Но, победив однажды, ты захотел бороться до полного освобождения твоего из плена паразитов, и теперь, когда, открыв глаза, ты видишь созданное тобой и требуешь права своего быть хозяином жизни, они злобно кричат тебе:
— Варвар, идущий не созидать, а разрушать!
Им хочется, чтобы ты всегда созидал и созидал только для них, — усмехнись, если хочешь, слепоте паразитов твоих, но сохрани гнев твой для достойного врага.
Они взяли твоей сильной рукой несколько нищенских крох свободы для себя, они взяли её у тебя, точно воры и нищие, но и того не могут удержать слабые руки их, ибо старые насильники ещё имеют звериную силу бороться за первенство подлости своей, первенство насилия над тобой, Человек!
— Иди! Ты — неистощимая сила, созидающая всё, неиссякаемый источник творчества, тобою рождаются и боги и герои, что тебе, если черви дерзко ползают по голеням твоим? Стряхни их вовремя с тела твоего, дабы не проникли они, жадные и хитрые, на грудь твою…
И даже для того, чтобы плюнуть им презрительно в жадные, трусливые души, не оглядывайся на них.
Ибо и плевок презрения твоего будет честью и пищей паразитам твоим.
— Иди!
Все храмы на земле созданы твоими руками — иди дальше, чтобы создать храм истины, свободы, справедливости!
Иди, товарищ!
Солдаты
Патруль
Над городом угрюмо висит холодная, немая тьма и тишина. Звезд нёт, и не видно неба, бездонный мрак насторожился и как будто чутко ждёт чего-то… Лёгкие, сухие снежинки медленно кружатся в воздухе, точно боясь упасть на тёмные камни пустынных улиц.
Ночь полна затаённого страха; в тишине и мраке, пропитанном холодом, напряглось, беззвучно дрожит нечто угрюмое и щекочет сердце ледяными иглами…
Придавленные тьмой дома осели в землю, стали ниже; в их тусклых окнах не видно света. Кажется, что там, внутри, за каменными стенами, неподвижно притаились люди, объятые холодом и тёмным страхом. Они смотрят перед собой, не мигая, широко открытыми глазами и, с трудом сдерживая трепет ужаса в сердце, безнадёжно прислушиваются, молча ждут света, звука…
А с тёмных улиц слепым оком смотрит в окна жадный чёрный зверь…
Целый день в городе гудели пушки, сухо и зло трещали ружья, на улицах валялись трупы, смерть жадно упивалась стонами раненых.

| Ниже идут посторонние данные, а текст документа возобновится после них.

theorem done_runBoth {f : Store → Chip → Store × Chip} (h : exec i s = runBoth s f)
    (k : Kept (changesFlash i) s.store (f s.store s.chip).1) (b : changesBytes i = false → (f s.store s.chip).1 = s.store) :
    ∃ t, Done i s t :=
  ⟨_, h, rfl, k, b⟩

/-- An operation that answers the byte memories as they were. -/
theorem done_same {f : Store → Chip → Store × Chip} (h : exec i s = runBoth s f) (k : (f s.store s.chip).1 = s.store) :
    ∃ t, Done i s t :=
  done_runBoth h (by rw [k]; exact .refl _ _) (fun _ => k)

end

/-- Every command completes. -/
theorem exec_done (i : Instr) (s : State) : ∃ t, Done i s t := by
  cases i
  case resetNLow p => exact done_runBoth rfl (kept_resetNLow _ _ _ _ _) nofun
  case supplyGoodHigh r => exact done_runBoth rfl (kept_supplyGoodHigh _ _ _ _) nofun
  case supplyGoodLow n => exact done_runBoth rfl (kept_supplyGoodLow _ _ _) nofun
  case vddAonLoss => exact done_runBoth rfl (kept_vddAonLoss _ _) nofun
  case railOutOfRange d => exact done_runBoth rfl (kept_withStack _ _ _ _) nofun
  case softstartTrip d => exact done_runBoth rfl (kept_withStack _ _ _ _) nofun
  case refclkRestored => exact done_runBoth rfl (kept_refclkRestored _ _) nofun
  case safetyWatchdogExpiry => exact done_runBoth rfl (kept_safetyWatchdogExpiry _ _) nofun
  case criticalStateError => exact done_runBoth rfl (kept_criticalStateError _ _) nofun
  case registerWrite rq a v w be => exact done_runBoth rfl (kept_writeReg _ _ _ _ _ _ _) nofun
  case mailboxComplete m => exact done_runBoth rfl (kept_mailboxComplete _ _ _) nofun
  case swWarmReset rq => exact done_runBoth rfl (kept_swReset _ _ _ _) nofun
  case swColdReset rq => exact done_runBoth rfl (kept_swReset _ _ _ _) nofun
  case systemBusAccess acc => exact done_runBoth rfl (kept_systemBusAccess _ _ _) nofun
  case resetUnit rq tag x => exact done_runBoth rfl (kept_mbxRunBoth _ _ _ _ _ _ _ _ (fun _ _ => kept_resetUnit _ _ _ _ _)) nofun
  case bootB1 p t i dev => exact done_runBoth rfl (kept_bootB1 _ _ _ _) nofun
  case bootB2 dev => exact done_runBoth rfl (kept_bootB2 _ _ _) nofun
  case bootB3 ranks gib => exact done_runBoth rfl (kept_bootB3 _ _ _ _) nofun
  case bootB5 => exact done_runBoth rfl (kept_bootB5 _ _) nofun
  case bootWatchdogExpiry => exact done_runBoth rfl (kept_bootWatchdogExpiry _ _) nofun
  case flashRead rq tag err => exact done_same rfl (opFlashRead_store _ _ _ _ _)
  case slotCheck rq tag dev => exact done_same rfl (opSlotCheck_store _ _ _ _ _)
  case advanceSvn rq tag blown => exact done_same rfl (opAdvanceSvn_store _ _ _ _ _)
  case revokeKey rq tag blown => exact done_same rfl (opRevokeKey_store _ _ _ _ _)
  case flashErase rq tag err => exact done_runBoth rfl (kept_mbxRunBoth _ _ _ _ _ _ _ _ (fun _ _ => kept_flashErase _ _ _ _)) nofun
  case flashWrite rq tag err => exact done_runBoth rfl (kept_mbxRunBoth _ _ _ _ _ _ _ _ (fun _ _ => kept_flashWrite _ _ _ _)) nofun
  case fbkRecordWrite w => exact done_runBoth rfl (kept_fbkRecordWrite _ _ _ _) nofun
  case poolInitDone k => exact done_runBoth rfl (kept_poolInitDone _ _ _) nofun
  case xalloc rq tag m ue => exact done_runBoth rfl (kept_poolCmd _ _ _ _ _ _ _ (fun _ _ => kept_xalloc _ _ _ _ _)) nofun
  case xfree rq tag m ue => exact done_runBoth rfl (kept_poolCmd _ _ _ _ _ _ _ (fun _ _ => kept_xfree _ _ _ _)) nofun
  case auditPass => exact done_runBoth rfl (kept_auditPass _ _) nofun
  case save rq tag => exact done_runBoth rfl (kept_opSave _ _ _ _) nofun
  case faultEvent evs => exact done_runBoth rfl (kept_faultEvent _ _ _) nofun
  case inject rq tag => exact done_runBoth rfl (kept_inject _ _ _ _) nofun
  case restore rq tag => exact done_runRead rfl
  case readRecord rq tag bad => exact done_runRead rfl
  case vfReadRecord rq tag p bad => exact done_runRead rfl
  all_goals exact done_runChip rfl

/-! Steps and runs. -/

theorem step_cons (c : Instr) (q : List Instr) (s : State) : step { s with pending := c :: q } = exec c { s with pending := q } := rfl

theorem step_idle {s : State} (h : s.pending = []) : step s = .next (s.withChip s.chip.datumTick) := by
  obtain ⟨q, c, m⟩ := s
  cases h
  rfl

theorem step_front {s : State} {c : Instr} {q : List Instr} (h : s.pending = c :: q) : step s = exec c { s with pending := q } := by
  unfold step
  rw [h]

/-- A step goes on, keeps the canonical form of the byte memories, and takes the front command off the queue. -/
theorem step_safe {s : State} (h : Canonical s) : ∃ t, step s = .next t ∧ Canonical t ∧ t.pending = s.pending.drop 1 := by
  cases hp : s.pending with
  | nil => exact ⟨_, step_idle hp, h, hp⟩
  | cons c q =>
    obtain ⟨t, d⟩ := exec_done c { s with pending := q }
    exact ⟨t, (step_front hp).trans d.next, d.kept.1 h, d.pending⟩

/-- Settles O29: by the definition of a step. -/
theorem stepRunsFrontCommand : Obligations.StepRunsFrontCommand := step_cons

/-- Settles O31: command by command. -/
theorem everyCommandCompletes : Obligations.EveryCommandCompletes := by
  unfold Obligations.EveryCommandCompletes
  intro i s
  obtain ⟨t, d⟩ := exec_done i s
  exact ⟨t, d.next, d.pending⟩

Посредине маленькой площади, где скрещиваются две улицы, горит костёр… Четыре солдата неподвижно, точно серые камни, стоят вокруг него; отблески пламени трепетно ползают по их шинелям, играют на лицах, кажется, что все четыре фигуры судорожно дрожат и странными гримасами что-то сказывают друг другу. Сверкая на штыках, пламя течёт по металлу, точно кровь; острые полоски стали извиваются, стремятся кверху белыми и розовыми струйками…
На огонь и солдат отовсюду давит тьма…
Один из них, низенький, рябой, с широким носом и маленькими глазами без бровей, поправил штыком головни в костре; рой красных искр пугливо взлетел во тьму и исчез. Рябой солдат стал вытирать штык полой шинели. Высокий, тонкий человек, без усов на круглом лице, сунул ружьё подмышку и, вложив руки в рукава шинели, медленно пошёл прочь от костра. Солдат с большими рыжими усами, коренастый, краснощёкий, отмахнул руками дым от лица и хрипящим голосом заметил:
— А вот ежели накалить штык, да в брюхо, какому-нибудь…
— И холодный — хорошо! — негромко отозвался рябой. Голова его покачнулась.
Пожирая дерево, огонь ласково свистит, его разноцветные языки летят кверху и, сплетаясь друг с другом, гибко наклоняются к земле. Белые снежинки падают в костёр. Рыжий солдат сильно дышит через нос, сдувая снег с усов. Четвёртый, худой и скуластый, не отрываясь, смотрит в огонь круглыми, тёмными глазами.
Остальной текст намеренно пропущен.